▶ [What you need to do]
Once you reach the line containing "open Sys2Proof.Machine" in the data below, restate each line word for word up to and including the one containing "opaque snapshotOf : Bytes → Option Snapshot".

[Items from a dataset]
********
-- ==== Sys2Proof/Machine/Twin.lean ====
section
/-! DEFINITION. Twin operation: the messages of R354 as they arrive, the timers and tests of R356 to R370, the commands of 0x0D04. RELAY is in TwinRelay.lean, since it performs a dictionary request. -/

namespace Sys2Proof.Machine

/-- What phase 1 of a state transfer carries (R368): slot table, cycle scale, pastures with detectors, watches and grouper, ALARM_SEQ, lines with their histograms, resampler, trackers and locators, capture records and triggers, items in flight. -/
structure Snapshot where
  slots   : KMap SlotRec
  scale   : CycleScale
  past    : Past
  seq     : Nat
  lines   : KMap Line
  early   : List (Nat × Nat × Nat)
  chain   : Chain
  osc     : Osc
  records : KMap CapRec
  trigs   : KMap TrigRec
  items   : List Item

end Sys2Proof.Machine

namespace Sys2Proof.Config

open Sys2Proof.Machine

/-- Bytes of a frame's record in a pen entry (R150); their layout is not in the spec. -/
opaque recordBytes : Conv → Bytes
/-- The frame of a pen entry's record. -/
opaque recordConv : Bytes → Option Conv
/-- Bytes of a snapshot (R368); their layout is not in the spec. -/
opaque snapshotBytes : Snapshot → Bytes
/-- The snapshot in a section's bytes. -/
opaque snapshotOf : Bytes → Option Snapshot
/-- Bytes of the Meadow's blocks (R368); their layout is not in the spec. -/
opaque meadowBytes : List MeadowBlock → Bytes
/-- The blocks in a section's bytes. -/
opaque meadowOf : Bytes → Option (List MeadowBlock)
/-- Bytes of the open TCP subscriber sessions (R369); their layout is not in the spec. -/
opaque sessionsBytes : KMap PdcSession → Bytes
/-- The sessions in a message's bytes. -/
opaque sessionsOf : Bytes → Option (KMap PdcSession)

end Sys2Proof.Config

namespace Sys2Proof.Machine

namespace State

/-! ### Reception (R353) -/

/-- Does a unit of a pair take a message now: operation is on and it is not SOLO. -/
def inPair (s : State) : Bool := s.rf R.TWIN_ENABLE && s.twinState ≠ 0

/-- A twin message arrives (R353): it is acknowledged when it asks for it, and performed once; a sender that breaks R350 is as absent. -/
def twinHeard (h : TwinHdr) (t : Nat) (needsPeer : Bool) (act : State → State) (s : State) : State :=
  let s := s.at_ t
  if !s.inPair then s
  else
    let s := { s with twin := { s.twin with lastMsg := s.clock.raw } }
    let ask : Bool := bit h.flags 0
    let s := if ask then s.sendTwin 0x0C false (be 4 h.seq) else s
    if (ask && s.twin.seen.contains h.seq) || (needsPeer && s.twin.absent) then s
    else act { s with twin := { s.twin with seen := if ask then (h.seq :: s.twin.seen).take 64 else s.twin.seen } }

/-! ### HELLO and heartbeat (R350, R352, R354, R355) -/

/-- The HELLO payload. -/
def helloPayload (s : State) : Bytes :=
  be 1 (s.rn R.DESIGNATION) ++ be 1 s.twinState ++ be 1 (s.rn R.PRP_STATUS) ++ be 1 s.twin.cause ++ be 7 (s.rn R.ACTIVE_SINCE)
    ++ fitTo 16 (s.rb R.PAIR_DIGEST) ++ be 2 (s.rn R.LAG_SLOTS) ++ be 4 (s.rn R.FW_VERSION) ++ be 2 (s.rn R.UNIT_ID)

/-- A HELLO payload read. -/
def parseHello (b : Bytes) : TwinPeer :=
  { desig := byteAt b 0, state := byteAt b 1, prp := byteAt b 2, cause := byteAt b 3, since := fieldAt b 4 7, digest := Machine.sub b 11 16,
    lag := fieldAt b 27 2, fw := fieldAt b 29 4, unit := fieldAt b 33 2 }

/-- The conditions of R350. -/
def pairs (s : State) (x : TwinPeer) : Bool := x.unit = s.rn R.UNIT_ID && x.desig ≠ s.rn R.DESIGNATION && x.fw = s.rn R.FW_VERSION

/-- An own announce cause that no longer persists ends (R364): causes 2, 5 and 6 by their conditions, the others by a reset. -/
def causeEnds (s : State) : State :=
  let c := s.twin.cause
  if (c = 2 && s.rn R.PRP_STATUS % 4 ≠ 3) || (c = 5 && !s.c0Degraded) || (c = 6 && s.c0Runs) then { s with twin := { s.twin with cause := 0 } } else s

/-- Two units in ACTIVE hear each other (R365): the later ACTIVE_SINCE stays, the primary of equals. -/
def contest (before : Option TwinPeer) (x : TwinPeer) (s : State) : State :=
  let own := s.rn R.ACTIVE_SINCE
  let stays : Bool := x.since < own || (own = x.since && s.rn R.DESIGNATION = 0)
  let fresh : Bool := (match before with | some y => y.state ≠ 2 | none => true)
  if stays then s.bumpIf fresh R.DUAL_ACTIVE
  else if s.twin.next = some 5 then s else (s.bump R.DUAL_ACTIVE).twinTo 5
********
▶ [Solution]
open Sys2Proof.Machine

/-- Bytes of a frame's record in a pen entry (R150); their layout is not in the spec. -/
opaque recordBytes : Conv → Bytes
/-- The frame of a pen entry's record. -/
opaque recordConv : Bytes → Option Conv
/-- Bytes of a snapshot (R368); their layout is not in the spec. -/
opaque snapshotBytes : Snapshot → Bytes
/-- The snapshot in a section's bytes. -/
opaque snapshotOf : Bytes → Option Snapshot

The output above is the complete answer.